#### Data extract:
/-- Field B under X[2] (R42). -/
def srcBOf (w : Word32) : Dec SrcB :=
  if (fX w).getLsbD 2 then
    if (fB w).toNat < 0x40 then .ok (.bcast ((fB w).setWidth 6)) else .error .src
  else
    match anySrc (fB w) with
    | .ok a => .ok (.src a)
    | .error e => .error e

/-- A field that names a predicate as a source (R121). -/
def predSrc (f : BitVec 7) : Dec (BitVec 5) :=
  if f.toNat < 24 then .ok (f.setWidth 5) else .error .src

/-- A cell operand of field A or B (R191). -/
def cellSrc (f : BitVec 7) : Dec CellSrc :=
  let n := f.toNat
  if n < 0x20 then .ok (.cell (f.setWidth 5))
  else if n < 0x50 then .error .src
  else if n < 0x60 then .ok (.imm (f.setWidth 4))
  else if n = 0x60 then .ok .zero
  else if n = 0x61 then .ok .one
  else if n = 0x6D then .ok .negone
  else if n = 0x6E then .ok .half
  else .error .src

def cellBOf (w : Word32) : Dec CellSrcB :=
  if (fX w).getLsbD 2 then
    if (fB w).toNat < 0x40 then .ok (.bcast ((fB w).setWidth 6)) else .error .src
  else
    match cellSrc (fB w) with
    | .ok a => .ok (.src a)
    | .error e => .error e

/-- The first of a run of n S registers (R178). -/
def regRun (f : BitVec 7) (n : Nat) : Dec (BitVec 6) :=
  if f.toNat + n ≤ 64 then .ok (f.setWidth 6) else .error .src

def elemTypeOf (c : BitVec 4) : ElemType :=
  match c.toNat with
  | 0 => .i64 | 1 => .n64 | 2 => .f64 | 3 => .i32 | 4 => .n32 | 5 => .f32 | 6 => .i16 | 7 => .n16
  | 8 => .f16 | 9 => .bf16 | 10 => .i8 | 11 => .n8 | 12 => .e4m3 | 13 => .e5m2 | 14 => .dya8 | _ => .d

/-- The source type of VCVT (R104): 0x5F is sub-code 10, outside 0x50-0x5F sub-code 6. -/
def cvtSrc (f : BitVec 7) : Dec ElemType :=
  if f.toNat < 0x50 then .error .src
  else if f.toNat < 0x5F then .ok (elemTypeOf (f.setWidth 4))
  else if f.toNat = 0x5F then .error .type
  else .error .src

/-- A destination that admits N = 1, whose low six bits must then be zero (R43). -/
def dDst (w : Word32) : Dec Dst :=
  let n := (fD w).toNat
  if n < 64 then .ok (.reg ((fD w).setWidth 6)) else if n = 64 then .ok .none else .error .rsvbits

/-- A D field that must name a register: N = 1 is the given sub-code. -/
def dReg (w : Word32) (e : Illop) : Dec (BitVec 6) :=
  if (fD w).toNat < 64 then .ok ((fD w).setWidth 6) else .error e

def dPred (w : Word32) : Dec (BitVec 5) :=
  if (fD w).toNat < 24 then .ok ((fD w).setWidth 5) else .error .dst

def dCell (w : Word32) (n : Nat) : Dec (BitVec 5) :=
  if (fD w).toNat < n then .ok ((fD w).setWidth 5) else .error .src

/-- VLDD: D[0] and D[6] must be 0 (R134). -/
def dEven (w : Word32) : Dec (BitVec 5) :=
  if (fD w).toNat < 64 && (fD w).toNat % 2 == 0 then .ok ((fD w).extractLsb' 1 5) else .error .rsvbits

def dRun (w : Word32) (n : Nat) : Dec (BitVec 6) := regRun (fD w) n

/-- Field C of a B-format word as an S register or a predicate (R34, R157, R175). -/
def bReg (w : Word32) : Dec (BitVec 6) :=
  if (fD w).toNat < 64 then .ok ((fD w).setWidth 6) else .error .src

def bPred (w : Word32) : Dec (BitVec 5) :=
  if (fD w).toNat < 24 then .ok ((fD w).setWidth 5) else .error .src

/-- The X values a row defines (R56, sub-code 4). -/
def xIn (w : Word32) (l : List (BitVec 3)) : Bool := l.contains (fX w)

#### Task instructions:
In the entries above, locate every line with the word "code" and copy it.

#### Answer space:
/-- The source type of VCVT (R104): 0x5F is sub-code 10, outside 0x50-0x5F sub-code 6. -/
/-- A D field that must name a register: N = 1 is the given sub-code. -/
/-- The X values a row defines (R56, sub-code 4). -/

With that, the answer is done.